Posted on October 9, 2021 by Livio Andrea Acerbo

The Monitor is a weekly column devoted to everything happening in the WIRED world of culture, from movies to memes, TV to Twitter.

Even before its release got delayed by Covid-19 lockdowns, No Time to Die was supposed to mark the end of an era. Guaranteed to be the final film in which Daniel Craig would play James Bond, it was meant not only as a send-off to one iteration of 007, but also an opportunity for a new one to fill in. Fleabag creator Phoebe Waller-Bridge punched up the script; Bond newcomers Lashana Lynch and Ana de Armas promised to move the franchise past Bond girls. It was time for a new phase of double-0 cinema. Then, that end was put on hold.

Ultimately, the release date for No Time to Die would be changed four times as coronavirus restrictions were lifted and theaters cautiously reopened. For a while, it seemed as though the delays could weaken the franchise, take the wind out of Bond’s sails. Now, on the first full day of the film’s release, it seems as though it might be poised to do even better than it would have done in those fraught days of spring 2020. According to reporting in Deadline, director Cary Joji Fukunaga’s 007 flick is conservatively expected to bring in $60 million domestically at the box office this weekend. Ambitiously, there’s a chance it could surpass $90 million, a figure that would best the post-lockdown domestic record that Venom: Let There Be Carnage posted last weekend and the $88 million opening Skyfall hit in 2012.

Like all things Hollywood lately, this is cause for only cautious celebration. Opening weekend box office tallies for would-be blockbusters like No Time to Die have been going up since roughly the release of Black Widow in July. But still, movie theater attendance isn’t what it was  before the pandemic.

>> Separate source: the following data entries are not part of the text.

/-- 41_register_ops.md rule R141, whole. -/
def Obligations.LiLoadsSignExtendedImmediate : Prop :=
  (∀ (ri : Nat) (lo hi : Byte), ri < 256 → encode (.li ri (hi ++ lo)) = [0x04, BitVec.ofNat 8 ri, lo, hi]) ∧
  (∀ (s : State) (ri : Nat) (imm : BitVec 16), 4096 < s.ip.toNat + 4 →
    exec (.li ri imm) s = .fault (.error .memAddressOutOfRange s)) ∧
  (∀ (s : State) (ri : Nat) (imm : BitVec 16), s.ip.toNat + 4 ≤ 4096 → 16 ≤ ri →
    ∃ l, exec (.li ri imm) s = .fault (.error .memAddressOutOfRange l) ∧ s.ipAdvancedOnly 4 l) ∧
  (∀ (s : State) (d : Fin 16) (lo hi : Byte), s.ip.toNat + 4 ≤ 4096 →
    ∃ t, exec (.li d.val (hi ++ lo)) s = .next t ∧
      (∀ i, t.reg i =
        if i = d then
          BitVec.ofNat 32 (hi.toNat * 256 + lo.toNat + (if 128 ≤ hi.toNat then 0xFFFF0000 else 0))
        else s.regAfter 4 i) ∧
      (∀ a, t.byteAt a = s.byteAt a) ∧ t.sink = s.sink ∧ t.answered = some .continued)

/-- 41_register_ops.md rule R142, whole: the difference is taken modulo 2^32. -/
def Obligations.SubWrapsModulo : Prop :=
  (∀ rd ra rb : Nat, rd < 256 → ra < 256 → rb < 256 →
    encode (.sub rd ra rb) = [0x05, BitVec.ofNat 8 rd, BitVec.ofNat 8 ra, BitVec.ofNat 8 rb]) ∧
  (∀ (s : State) (rd ra rb : Nat), 4096 < s.ip.toNat + 4 →
    exec (.sub rd ra rb) s = .fault (.error .memAddressOutOfRange s)) ∧
  (∀ (s : State) (rd ra rb : Nat), s.ip.toNat + 4 ≤ 4096 → (16 ≤ rd ∨ 16 ≤ ra ∨ 16 ≤ rb) →
    ∃ l, exec (.sub rd ra rb) s = .fault (.error .memAddressOutOfRange l) ∧ s.ipAdvancedOnly 4 l) ∧
  (∀ (s : State) (d a b : Fin 16), s.ip.toNat + 4 ≤ 4096 →
    ∃ t, exec (.sub d.val a.val b.val) s = .next t ∧
      (∀ i, t.reg i =
        if i = d then BitVec.ofInt 32 ((s.regAfter 4 a).toNat - (s.regAfter 4 b).toNat : Int)
        else s.regAfter 4 i) ∧
      (∀ x, t.byteAt x = s.byteAt x) ∧ t.sink = s.sink ∧ t.answered = some .continued)

/-- 42_load_store.md rule R160, whole. The stored address is the address register's value after the advance;
every byte outside the four stored reads as before. The arena is canonical (`StepKeepsArenaCanonical`). -/
def Obligations.StoreWritesFourLittleEndianBytes : Prop :=
  (∀ ri rj : Nat, ri < 256 → rj < 256 →
    encode (.store ri rj) = [0x02, BitVec.ofNat 8 ri, BitVec.ofNat 8 rj]) ∧
  (∀ (s : State) (ri rj : Nat), 4096 < s.ip.toNat + 3 →
    exec (.store ri rj) s = .fault (.error .memAddressOutOfRange s)) ∧
  (∀ (s : State) (ri rj : Nat), s.ip.toNat + 3 ≤ 4096 → (16 ≤ ri ∨ 16 ≤ rj) →
    ∃ l, exec (.store ri rj) s = .fault (.error .memAddressOutOfRange l) ∧ s.ipAdvancedOnly 3 l) ∧
  (∀ (s : State) (p v : Fin 16), s.ip.toNat + 3 ≤ 4096 → 4092 < (s.regAfter 3 p).toNat →
    ∃ l, exec (.store p.val v.val) s = .fault (.error .memAddressOutOfRange l) ∧ s.ipAdvancedOnly 3 l) ∧
  (∀ (s : State) (p v : Fin 16), s.Inv → s.ip.toNat + 3 ≤ 4096 → (s.regAfter 3 p).toNat ≤ 4092 →
    ∃ t, exec (.store p.val v.val) s = .next t ∧
      (∀ i, t.reg i = s.regAfter 3 i) ∧
      (∀ x, t.byteAt x =
        if (s.regAfter 3 p).toNat ≤ x ∧ x < (s.regAfter 3 p).toNat + 4 then
          BitVec.ofNat 8 ((s.regAfter 3 v).toNat / 2 ^ (8 * (x - (s.regAfter 3 p).toNat)))
        else s.byteAt x) ∧
      t.sink = s.sink ∧ t.answered = some .continued)

/-- 42_load_store.md rule R161, whole. -/
def Obligations.LoadReadsFourLittleEndianBytes : Prop :=
  (∀ ri rj : Nat, ri < 256 → rj < 256 →
    encode (.load ri rj) = [0x03, BitVec.ofNat 8 ri, BitVec.ofNat 8 rj]) ∧
  (∀ (s : State) (ri rj : Nat), 4096 < s.ip.toNat + 3 →
    exec (.load ri rj) s = .fault (.error .memAddressOutOfRange s)) ∧
  (∀ (s : State) (ri rj : Nat), s.ip.toNat + 3 ≤ 4096 → (16 ≤ ri ∨ 16 ≤ rj) →
    ∃ l, exec (.load ri rj) s = .fault (.error .memAddressOutOfRange l) ∧ s.ipAdvancedOnly 3 l) ∧
  (∀ (s : State) (d p : Fin 16), s.ip.toNat + 3 ≤ 4096 → 4092 < (s.regAfter 3 p).toNat →
    ∃ l, exec (.load d.val p.val) s = .fault (.error .memAddressOutOfRange l) ∧ s.ipAdvancedOnly 3 l) ∧
  (∀ (s : State) (d p : Fin 16), s.ip.toNat + 3 ≤ 4096 → (s.regAfter 3 p).toNat ≤ 4092 →
    ∃ t, exec (.load d.val p.val) s = .next t ∧
      (∀ i, t.reg i =
        if i = d then
          BitVec.ofNat 32 ((s.byteAt (s.regAfter 3 p).toNat).toNat +
            2 ^ 8 * (s.byteAt ((s.regAfter 3 p).toNat + 1)).toNat +
            2 ^ 16 * (s.byteAt ((s.regAfter 3 p).toNat + 2)).toNat +
            2 ^ 24 * (s.byteAt ((s.regAfter 3 p).toNat + 3)).toNat)
        else s.regAfter 3 i) ∧
      (∀ x, t.byteAt x = s.byteAt x) ∧ t.sink = s.sink ∧ t.answered = some .continued)

/-- 43_output_exit.md section 1 (output-char). The character's bytes follow the spec's own decision D11
(rule R184), so the statement is derived. The sink's answer is an input: `OK` completes the step, `FAIL`
with any prefix raises `WriteError` (rule R183, D9; notes/assumptions/1.md). -/
def Obligations.OutcSendsOneUtf8Character : Prop :=
  (∀ ri : Nat, ri < 256 → encode (.outc ri) = [0x06, BitVec.ofNat 8 ri]) ∧
  (∀ (s : State) (ri : Nat), 4096 < s.ip.toNat + 2 →
    exec (.outc ri) s = .fault (.error .memAddressOutOfRange s)) ∧
  (∀ (s : State) (ri : Nat), s.ip.toNat + 2 ≤ 4096 → 16 ≤ ri →
    ∃ l, exec (.outc ri) s = .fault (.error .memAddressOutOfRange l) ∧ s.ipAdvancedOnly 2 l) ∧
  (∀ (s : State) (r : Fin 16) (c : Nat) (bs : List Byte), s.ip.toNat + 2 ≤ 4096 →
    c = (s.regAfter 2 r).toNat % 256 →
    bs = (if c < 0x80 then [BitVec.ofNat 8 c]
      else [BitVec.ofNat 8 (0xC0 + c / 64), BitVec.ofNat 8 (0x80 + c % 64)]) →
    (s.sink.answer = .ok →
      ∃ t, exec (.outc r.val) s = .next t ∧
        (∀ i, t.reg i = s.regAfter 2 i) ∧ (∀ x, t.byteAt x = s.byteAt x) ∧
        t.sink.taken = s.sink.taken ++ bs ∧ t.answered = some .continued) ∧
    (∀ k, s.sink.answer = .fail k →
      ∃ l, exec (.outc r.val) s = .fault (.error .writeError l) ∧
        (∀ i, l.reg i = s.regAfter 2 i) ∧ (∀ x, l.byteAt x = s.byteAt x) ∧
        l.sink.taken = s.sink.taken ++ bs.take k ∧ l.answered = s.answered))

/-- 43_output_exit.md rule R181, whole: the advance check cannot fail at an IP that fetches. -/
def Obligations.ExitTerminates : Prop :=
  encode .exit = [0x07] ∧
  (∀ s : State, s.ip.toNat < 4096 →
    ∃ t, exec .exit s = .next t ∧
      (∀ i, t.reg i = s.regAfter 1 i) ∧ (∀ x, t.byteAt x = s.byteAt x) ∧ t.sink = s.sink ∧
      t.answered = some .terminated)

/-- 43_output_exit.md sections 3 and 4 (output-number): the text is a minus sign exactly for a negative
number, then the decimal digits of the magnitude, most significant first, as ASCII; "0" for zero. Derived: the
ASCII bytes are the spec's own decision D12 (rule R185), and that `FAIL` may have taken any prefix is its
decision D9 (rule R183), shown through the model's sink, whose form and whose reading of a long prefix are the
model's choices (notes/assumptions/1.md and 15.md). -/
def Obligations.OutnSendsSignedDecimalText : Prop :=
  (∀ ri : Nat, ri < 256 → encode (.outn ri) = [0x08, BitVec.ofNat 8 ri]) ∧
  (∀ (s : State) (ri : Nat), 4096 < s.ip.toNat + 2 →
    exec (.outn ri) s = .fault (.error .memAddressOutOfRange s)) ∧
  (∀ (s : State) (ri : Nat), s.ip.toNat + 2 ≤ 4096 → 16 ≤ ri →
    ∃ l, exec (.outn ri) s = .fault (.error .memAddressOutOfRange l) ∧ s.ipAdvancedOnly 2 l) ∧
  (∀ (s : State) (r : Fin 16) (n : Int) (bs : List Byte), s.ip.toNat + 2 ≤ 4096 →
    n = (if (s.regAfter 2 r).toNat < 2 ^ 31 then ((s.regAfter 2 r).toNat : Int)
      else (s.regAfter 2 r).toNat - 2 ^ 32) →
    bs = (if n < 0 then [0x2D] else []) ++
      (if n = 0 then [0x30]
       else (Nat.digits 10 n.natAbs).reverse.map (fun d => BitVec.ofNat 8 (0x30 + d))) →
    (s.sink.answer = .ok →
      ∃ t, exec (.outn r.val) s = .next t ∧
        (∀ i, t.reg i = s.regAfter 2 i) ∧ (∀ x, t.byteAt x = s.byteAt x) ∧
        t.sink.taken = s.sink.taken ++ bs ∧ t.answered = some .continued) ∧
    (∀ k, s.sink.answer = .fail k →
      ∃ l, exec (.outn r.val) s = .fault (.error .writeError l) ∧
        (∀ i, l.reg i = s.regAfter 2 i) ∧ (∀ x, l.byteAt x = s.byteAt x) ∧
        l.sink.taken = s.sink.taken ++ bs.take k ∧ l.answered = s.answered))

Each time Covid-19 cases surge—or something like the Delta variant emerges—people’s reticence to hit the multiplex increases. With coronavirus cases on the decline in the US, there’s a chance folks will head out to see the new Bond. But there’s also speculation that because it’s a 007 movie, it could attract an older demographic that has been less eager to return to the movies than, say, fans of Venom.

There’s also the fact that No Time to Die is being released exclusively in theaters. Unlike Black Widow, which was simultaneously released on Disney+, or the forthcoming Dune, which will hit HBO Max on October 22 when it arrives in theaters, Craig’s final outing as Bond is theatrical-only—with a push for audiences to see it in IMAX. (FWIW, I saw it in IMAX, and it was worth it.) For all of the folks who have waited more than a year for this release—and more than five years since Spectre—the urge to see this one on opening weekend promises to be powerful.

One other point in No Time’s favor: It’s pretty good. Critics have been giving the film good marks, and as an end to Craig’s Bond era, it’s a strong one. As of this writing, advance ticket sales are outperforming those of F9 and the new Venom. There’s even some speculation that the film could make close to $100 million this weekend at the domestic box office. Ultimately, one weekend may not make much of a difference when it comes to the global fate of moviegoing, but at a time when Hollywood is experiencing its own cultural reset, the release of a legacy property like a 007 movie can be an indicator of things to come. This could be Bond’s time to thrive.